__About this exercise__.
From the records below, copy out exactly the lines from the one containing "(setDrive k c s).reports = s.reports := rfl" to the one containing "(setDrive k c s).keyGap = s.keyGap := rfl", both included. Add nothing else.

[Supplied records Boundary: Start]

-- ==== Sys2Proof/Laws/State.lean ====
section
/-! SUPPORT. The small lemmas of the state updates: for each named update, what each field of the state is after it. -/

namespace Sys2Proof.Machine

/-! ## setDrive -/

@[simp] theorem setDrive_pending (k : Key) (c : DriveContext) (s : State) : (setDrive k c s).pending = s.pending := rfl
@[simp] theorem setDrive_tieBreak (k : Key) (c : DriveContext) (s : State) : (setDrive k c s).tieBreak = s.tieBreak := rfl
@[simp] theorem setDrive_localTime (k : Key) (c : DriveContext) (s : State) : (setDrive k c s).localTime = s.localTime := rfl
@[simp] theorem setDrive_rateSel (k : Key) (c : DriveContext) (s : State) : (setDrive k c s).rateSel = s.rateSel := rfl
@[simp] theorem setDrive_roleSel (k : Key) (c : DriveContext) (s : State) : (setDrive k c s).roleSel = s.roleSel := rfl
@[simp] theorem setDrive_clock (k : Key) (c : DriveContext) (s : State) : (setDrive k c s).clock = s.clock := rfl
@[simp] theorem setDrive_tables (k : Key) (c : DriveContext) (s : State) : (setDrive k c s).tables = s.tables := rfl
@[simp] theorem setDrive_tableRead (k : Key) (c : DriveContext) (s : State) : (setDrive k c s).tableRead = s.tableRead := rfl
@[simp] theorem setDrive_queue (k : Key) (c : DriveContext) (s : State) : (setDrive k c s).queue = s.queue := rfl
@[simp] theorem setDrive_reports (k : Key) (c : DriveContext) (s : State) : (setDrive k c s).reports = s.reports := rfl
@[simp] theorem setDrive_replay (k : Key) (c : DriveContext) (s : State) : (setDrive k c s).replay = s.replay := rfl
@[simp] theorem setDrive_pedals (k : Key) (c : DriveContext) (s : State) : (setDrive k c s).pedals = s.pedals := rfl
@[simp] theorem setDrive_sensor (k : Key) (c : DriveContext) (s : State) : (setDrive k c s).sensor = s.sensor := rfl
@[simp] theorem setDrive_snin (k : Key) (c : DriveContext) (s : State) : (setDrive k c s).snin = s.snin := rfl
@[simp] theorem setDrive_capture (k : Key) (c : DriveContext) (s : State) : (setDrive k c s).capture = s.capture := rfl
@[simp] theorem setDrive_captureFifo (k : Key) (c : DriveContext) (s : State) : (setDrive k c s).captureFifo = s.captureFifo := rfl
@[simp] theorem setDrive_keyGap (k : Key) (c : DriveContext) (s : State) : (setDrive k c s).keyGap = s.keyGap := rfl
@[simp] theorem setDrive_rail (k : Key) (c : DriveContext) (s : State) : (setDrive k c s).rail = s.rail := rfl
@[simp] theorem setDrive_rlin (k : Key) (c : DriveContext) (s : State) : (setDrive k c s).rlin = s.rlin := rfl
@[simp] theorem setDrive_run (k : Key) (c : DriveContext) (s : State) : (setDrive k c s).run = s.run := rfl
@[simp] theorem setDrive_link (k : Key) (c : DriveContext) (s : State) : (setDrive k c s).link = s.link := rfl
@[simp] theorem setDrive_sticky (k : Key) (c : DriveContext) (s : State) : (setDrive k c s).sticky = s.sticky := rfl
@[simp] theorem setDrive_drive (k : Key) (c : DriveContext) (s : State) : (setDrive k c s).drive = s.drive.set k.val c k.isLt := rfl
theorem setDrive_get (k : Key) (c : DriveContext) (s : State) (j : Key) :
    (setDrive k c s).drive[j] = if j = k then c else s.drive[j] := by
  simp only [setDrive, Fin.getElem_fin, Vector.getElem_set, Fin.ext_iff, eq_comm]

/-! ## setCapture -/

@[simp] theorem setCapture_pending (k : Key) (c : CaptureContext) (s : State) : (setCapture k c s).pending = s.pending := rfl
@[simp] theorem setCapture_tieBreak (k : Key) (c : CaptureContext) (s : State) : (setCapture k c s).tieBreak = s.tieBreak := rfl
@[simp] theorem setCapture_localTime (k : Key) (c : CaptureContext) (s : State) : (setCapture k c s).localTime = s.localTime := rfl
@[simp] theorem setCapture_rateSel (k : Key) (c : CaptureContext) (s : State) : (setCapture k c s).rateSel = s.rateSel := rfl
@[simp] theorem setCapture_roleSel (k : Key) (c : CaptureContext) (s : State) : (setCapture k c s).roleSel = s.roleSel := rfl
@[simp] theorem setCapture_clock (k : Key) (c : CaptureContext) (s : State) : (setCapture k c s).clock = s.clock := rfl
@[simp] theorem setCapture_tables (k : Key) (c : CaptureContext) (s : State) : (setCapture k c s).tables = s.tables := rfl
@[simp] theorem setCapture_tableRead (k : Key) (c : CaptureContext) (s : State) : (setCapture k c s).tableRead = s.tableRead := rfl
@[simp] theorem setCapture_queue (k : Key) (c : CaptureContext) (s : State) : (setCapture k c s).queue = s.queue := rfl
@[simp] theorem setCapture_drive (k : Key) (c : CaptureContext) (s : State) : (setCapture k c s).drive = s.drive := rfl
@[simp] theorem setCapture_reports (k : Key) (c : CaptureContext) (s : State) : (setCapture k c s).reports = s.reports := rfl
@[simp] theorem setCapture_replay (k : Key) (c : CaptureContext) (s : State) : (setCapture k c s).replay = s.replay := rfl
@[simp] theorem setCapture_pedals (k : Key) (c : CaptureContext) (s : State) : (setCapture k c s).pedals = s.pedals := rfl
@[simp] theorem setCapture_sensor (k : Key) (c : CaptureContext) (s : State) : (setCapture k c s).sensor = s.sensor := rfl
@[simp] theorem setCapture_snin (k : Key) (c : CaptureContext) (s : State) : (setCapture k c s).snin = s.snin := rfl
@[simp] theorem setCapture_captureFifo (k : Key) (c : CaptureContext) (s : State) : (setCapture k c s).captureFifo = s.captureFifo := rfl
@[simp] theorem setCapture_keyGap (k : Key) (c : CaptureContext) (s : State) : (setCapture k c s).keyGap = s.keyGap := rfl
@[simp] theorem setCapture_rail (k : Key) (c : CaptureContext) (s : State) : (setCapture k c s).rail = s.rail := rfl
@[simp] theorem setCapture_rlin (k : Key) (c : CaptureContext) (s : State) : (setCapture k c s).rlin = s.rlin := rfl
@[simp] theorem setCapture_run (k : Key) (c : CaptureContext) (s : State) : (setCapture k c s).run = s.run := rfl
@[simp] theorem setCapture_link (k : Key) (c : CaptureContext) (s : State) : (setCapture k c s).link = s.link := rfl
@[simp] theorem setCapture_sticky (k : Key) (c : CaptureContext) (s : State) : (setCapture k c s).sticky = s.sticky := rfl
@[simp] theorem setCapture_capture (k : Key) (c : CaptureContext) (s : State) : (setCapture k c s).capture = s.capture.set k.val c k.isLt := rfl
theorem setCapture_get (k : Key) (c : CaptureContext) (s : State) (j : Key) :
    (setCapture k c s).capture[j] = if j = k then c else s.capture[j] := by
  simp only [setCapture, Fin.getElem_fin, Vector.getElem_set, Fin.ext_iff, eq_comm]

[Supplied records Boundary: End]

__Response below__.
@[simp] theorem setDrive_reports (k : Key) (c : DriveContext) (s : State) : (setDrive k c s).reports = s.reports := rfl
@[simp] theorem setDrive_replay (k : Key) (c : DriveContext) (s : State) : (setDrive k c s).replay = s.replay := rfl
@[simp] theorem setDrive_pedals (k : Key) (c : DriveContext) (s : State) : (setDrive k c s).pedals = s.pedals := rfl
@[simp] theorem setDrive_sensor (k : Key) (c : DriveContext) (s : State) : (setDrive k c s).sensor = s.sensor := rfl
@[simp] theorem setDrive_snin (k : Key) (c : DriveContext) (s : State) : (setDrive k c s).snin = s.snin := rfl
@[simp] theorem setDrive_capture (k : Key) (c : DriveContext) (s : State) : (setDrive k c s).capture = s.capture := rfl
@[simp] theorem setDrive_captureFifo (k : Key) (c : DriveContext) (s : State) : (setDrive k c s).captureFifo = s.captureFifo := rfl
@[simp] theorem setDrive_keyGap (k : Key) (c : DriveContext) (s : State) : (setDrive k c s).keyGap = s.keyGap := rfl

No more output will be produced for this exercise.